### How to complete this task
Show each line from the records below in which the word "that" occurs.

────────────────────────────────────────

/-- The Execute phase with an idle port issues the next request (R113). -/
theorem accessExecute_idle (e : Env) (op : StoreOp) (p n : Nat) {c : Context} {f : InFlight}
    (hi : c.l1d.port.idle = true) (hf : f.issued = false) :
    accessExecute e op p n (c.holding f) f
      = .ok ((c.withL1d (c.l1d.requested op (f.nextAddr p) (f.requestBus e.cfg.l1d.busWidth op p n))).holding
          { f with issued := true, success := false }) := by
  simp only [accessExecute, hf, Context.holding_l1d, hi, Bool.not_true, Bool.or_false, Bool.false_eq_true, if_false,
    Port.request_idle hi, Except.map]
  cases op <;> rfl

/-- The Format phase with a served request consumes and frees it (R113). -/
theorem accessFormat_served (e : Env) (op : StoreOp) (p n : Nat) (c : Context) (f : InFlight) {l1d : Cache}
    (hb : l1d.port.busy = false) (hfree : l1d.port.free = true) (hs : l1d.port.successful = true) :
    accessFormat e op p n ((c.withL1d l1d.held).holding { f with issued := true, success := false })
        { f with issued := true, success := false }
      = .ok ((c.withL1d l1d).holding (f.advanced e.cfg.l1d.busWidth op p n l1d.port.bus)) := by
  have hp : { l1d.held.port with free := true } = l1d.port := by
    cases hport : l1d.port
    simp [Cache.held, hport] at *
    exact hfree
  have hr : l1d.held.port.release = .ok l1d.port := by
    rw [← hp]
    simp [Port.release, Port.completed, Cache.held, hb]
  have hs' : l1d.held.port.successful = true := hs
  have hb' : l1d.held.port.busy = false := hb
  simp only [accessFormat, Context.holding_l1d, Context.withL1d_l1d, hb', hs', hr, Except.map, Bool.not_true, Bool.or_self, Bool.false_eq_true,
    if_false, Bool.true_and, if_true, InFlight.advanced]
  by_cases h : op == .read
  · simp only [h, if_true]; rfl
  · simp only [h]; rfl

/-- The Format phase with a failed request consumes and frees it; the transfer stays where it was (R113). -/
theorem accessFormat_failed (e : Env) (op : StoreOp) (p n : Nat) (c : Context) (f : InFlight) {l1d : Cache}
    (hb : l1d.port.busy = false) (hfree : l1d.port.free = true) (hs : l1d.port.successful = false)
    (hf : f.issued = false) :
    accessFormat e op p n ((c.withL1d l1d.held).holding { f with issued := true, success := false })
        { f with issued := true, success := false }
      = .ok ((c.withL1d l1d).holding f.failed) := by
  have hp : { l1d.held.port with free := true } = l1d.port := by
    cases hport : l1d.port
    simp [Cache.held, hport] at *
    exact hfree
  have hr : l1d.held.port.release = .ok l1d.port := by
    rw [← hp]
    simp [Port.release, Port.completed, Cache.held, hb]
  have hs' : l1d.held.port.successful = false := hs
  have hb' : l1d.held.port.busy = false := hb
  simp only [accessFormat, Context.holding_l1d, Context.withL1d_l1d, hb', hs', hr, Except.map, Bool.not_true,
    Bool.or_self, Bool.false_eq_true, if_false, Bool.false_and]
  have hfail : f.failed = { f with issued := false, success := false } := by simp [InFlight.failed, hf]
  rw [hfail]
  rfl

────────────────────────────────────────

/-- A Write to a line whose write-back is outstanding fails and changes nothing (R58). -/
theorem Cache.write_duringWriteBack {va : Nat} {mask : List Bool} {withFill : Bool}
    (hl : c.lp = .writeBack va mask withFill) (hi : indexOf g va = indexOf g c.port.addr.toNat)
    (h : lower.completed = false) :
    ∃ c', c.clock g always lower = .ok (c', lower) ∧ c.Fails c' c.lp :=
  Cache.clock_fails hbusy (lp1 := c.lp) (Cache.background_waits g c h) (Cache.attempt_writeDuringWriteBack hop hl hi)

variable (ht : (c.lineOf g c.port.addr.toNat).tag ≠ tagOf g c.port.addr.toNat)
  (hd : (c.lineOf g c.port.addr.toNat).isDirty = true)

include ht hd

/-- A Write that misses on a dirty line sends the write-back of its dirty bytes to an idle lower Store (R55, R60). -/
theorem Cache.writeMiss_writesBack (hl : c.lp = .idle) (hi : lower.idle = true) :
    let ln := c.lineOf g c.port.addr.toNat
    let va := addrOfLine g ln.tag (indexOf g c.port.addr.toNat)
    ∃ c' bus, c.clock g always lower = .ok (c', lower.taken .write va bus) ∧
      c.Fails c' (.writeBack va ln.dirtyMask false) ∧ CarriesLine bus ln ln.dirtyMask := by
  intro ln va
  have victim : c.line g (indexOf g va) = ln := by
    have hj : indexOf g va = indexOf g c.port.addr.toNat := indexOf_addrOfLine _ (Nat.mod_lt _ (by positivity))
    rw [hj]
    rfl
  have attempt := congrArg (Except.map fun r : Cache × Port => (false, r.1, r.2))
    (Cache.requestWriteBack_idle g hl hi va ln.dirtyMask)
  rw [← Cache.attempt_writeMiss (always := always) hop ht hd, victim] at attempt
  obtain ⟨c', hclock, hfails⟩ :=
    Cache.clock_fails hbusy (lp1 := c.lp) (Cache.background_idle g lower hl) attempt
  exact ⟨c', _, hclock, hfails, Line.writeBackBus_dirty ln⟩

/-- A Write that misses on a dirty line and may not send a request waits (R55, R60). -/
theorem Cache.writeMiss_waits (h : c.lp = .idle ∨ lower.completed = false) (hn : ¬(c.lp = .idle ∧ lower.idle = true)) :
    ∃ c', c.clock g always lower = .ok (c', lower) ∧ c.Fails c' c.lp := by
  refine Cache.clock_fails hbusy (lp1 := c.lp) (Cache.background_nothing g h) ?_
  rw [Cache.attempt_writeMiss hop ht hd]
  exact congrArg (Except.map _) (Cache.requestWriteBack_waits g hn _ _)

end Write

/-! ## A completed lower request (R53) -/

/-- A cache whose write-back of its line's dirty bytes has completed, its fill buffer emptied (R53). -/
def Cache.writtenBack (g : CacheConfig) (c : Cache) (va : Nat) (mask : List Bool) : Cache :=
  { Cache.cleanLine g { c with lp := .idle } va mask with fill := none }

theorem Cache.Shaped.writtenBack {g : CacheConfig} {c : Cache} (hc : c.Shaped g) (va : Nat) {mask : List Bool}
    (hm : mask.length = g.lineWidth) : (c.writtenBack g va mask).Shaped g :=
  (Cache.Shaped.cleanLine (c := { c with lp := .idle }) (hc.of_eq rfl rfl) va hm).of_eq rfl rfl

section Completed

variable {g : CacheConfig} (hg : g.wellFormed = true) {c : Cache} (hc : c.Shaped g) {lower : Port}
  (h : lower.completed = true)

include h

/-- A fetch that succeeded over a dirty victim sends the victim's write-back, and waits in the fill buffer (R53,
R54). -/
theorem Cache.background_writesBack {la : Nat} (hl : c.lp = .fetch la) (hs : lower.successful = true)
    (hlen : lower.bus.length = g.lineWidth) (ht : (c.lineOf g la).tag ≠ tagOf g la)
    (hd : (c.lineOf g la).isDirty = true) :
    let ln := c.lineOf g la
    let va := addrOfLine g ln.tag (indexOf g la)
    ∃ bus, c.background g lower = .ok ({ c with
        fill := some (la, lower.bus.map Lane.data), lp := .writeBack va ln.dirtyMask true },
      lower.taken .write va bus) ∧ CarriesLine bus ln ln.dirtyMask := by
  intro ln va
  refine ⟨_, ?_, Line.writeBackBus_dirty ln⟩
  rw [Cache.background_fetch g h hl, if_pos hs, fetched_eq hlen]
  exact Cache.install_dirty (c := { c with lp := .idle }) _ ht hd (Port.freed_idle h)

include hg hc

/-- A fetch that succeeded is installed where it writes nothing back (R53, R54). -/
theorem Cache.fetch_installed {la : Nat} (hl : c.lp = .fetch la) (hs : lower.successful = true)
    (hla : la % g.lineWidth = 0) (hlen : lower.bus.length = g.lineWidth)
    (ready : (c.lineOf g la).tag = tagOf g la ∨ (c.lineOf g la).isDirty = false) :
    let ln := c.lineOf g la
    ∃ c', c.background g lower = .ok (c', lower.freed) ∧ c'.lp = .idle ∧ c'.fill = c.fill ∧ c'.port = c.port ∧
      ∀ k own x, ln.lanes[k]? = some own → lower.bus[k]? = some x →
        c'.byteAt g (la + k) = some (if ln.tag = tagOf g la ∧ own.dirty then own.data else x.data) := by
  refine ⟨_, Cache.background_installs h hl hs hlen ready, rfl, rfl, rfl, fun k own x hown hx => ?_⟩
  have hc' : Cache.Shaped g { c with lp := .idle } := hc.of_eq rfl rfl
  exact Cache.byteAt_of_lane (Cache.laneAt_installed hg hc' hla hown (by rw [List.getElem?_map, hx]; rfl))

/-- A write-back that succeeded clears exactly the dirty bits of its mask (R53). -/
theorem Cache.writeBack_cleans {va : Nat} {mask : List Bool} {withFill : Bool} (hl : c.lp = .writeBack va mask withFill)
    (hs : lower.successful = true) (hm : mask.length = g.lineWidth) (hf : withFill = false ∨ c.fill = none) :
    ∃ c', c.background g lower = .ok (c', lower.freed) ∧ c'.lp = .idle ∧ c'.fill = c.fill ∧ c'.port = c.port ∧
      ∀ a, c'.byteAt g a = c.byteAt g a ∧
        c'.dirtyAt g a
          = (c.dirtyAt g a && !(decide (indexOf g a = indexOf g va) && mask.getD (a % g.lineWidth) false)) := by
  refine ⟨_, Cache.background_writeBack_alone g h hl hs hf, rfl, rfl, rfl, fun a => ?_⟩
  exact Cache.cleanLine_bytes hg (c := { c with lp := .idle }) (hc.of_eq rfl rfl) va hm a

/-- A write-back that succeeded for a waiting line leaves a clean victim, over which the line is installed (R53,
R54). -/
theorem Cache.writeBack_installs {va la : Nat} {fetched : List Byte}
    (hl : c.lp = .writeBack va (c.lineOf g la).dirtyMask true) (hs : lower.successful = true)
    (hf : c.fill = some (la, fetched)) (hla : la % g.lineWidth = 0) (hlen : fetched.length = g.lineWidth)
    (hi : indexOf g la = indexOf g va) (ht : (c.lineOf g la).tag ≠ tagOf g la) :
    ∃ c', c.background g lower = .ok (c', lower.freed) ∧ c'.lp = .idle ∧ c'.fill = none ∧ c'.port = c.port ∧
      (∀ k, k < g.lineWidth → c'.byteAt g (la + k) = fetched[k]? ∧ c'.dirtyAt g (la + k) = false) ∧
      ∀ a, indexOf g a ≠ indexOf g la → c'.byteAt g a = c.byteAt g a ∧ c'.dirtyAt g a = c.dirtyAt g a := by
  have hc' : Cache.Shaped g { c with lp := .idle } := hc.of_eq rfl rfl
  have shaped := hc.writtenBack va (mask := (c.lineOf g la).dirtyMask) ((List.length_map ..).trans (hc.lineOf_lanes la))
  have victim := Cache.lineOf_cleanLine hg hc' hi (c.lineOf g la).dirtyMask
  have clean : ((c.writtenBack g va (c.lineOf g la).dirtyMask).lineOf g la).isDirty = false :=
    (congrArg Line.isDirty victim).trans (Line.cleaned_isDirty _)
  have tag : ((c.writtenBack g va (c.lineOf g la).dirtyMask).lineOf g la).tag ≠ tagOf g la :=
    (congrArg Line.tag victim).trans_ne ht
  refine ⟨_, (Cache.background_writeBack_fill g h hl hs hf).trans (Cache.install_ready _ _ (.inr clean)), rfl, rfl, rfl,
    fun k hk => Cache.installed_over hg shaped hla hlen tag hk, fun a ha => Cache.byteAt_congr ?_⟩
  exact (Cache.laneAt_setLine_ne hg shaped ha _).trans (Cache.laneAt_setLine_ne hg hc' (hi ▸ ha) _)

────────────────────────────────────────

### Solution to this exercise
/-- A Write that misses on a dirty line sends the write-back of its dirty bytes to an idle lower Store (R55, R60). -/
/-- A Write that misses on a dirty line and may not send a request waits (R55, R60). -/
/-- A fetch that succeeded over a dirty victim sends the victim's write-back, and waits in the fill buffer (R53,
/-- A fetch that succeeded is installed where it writes nothing back (R53, R54). -/
/-- A write-back that succeeded clears exactly the dirty bits of its mask (R53). -/
/-- A write-back that succeeded for a waiting line leaves a clean victim, over which the line is installed (R53,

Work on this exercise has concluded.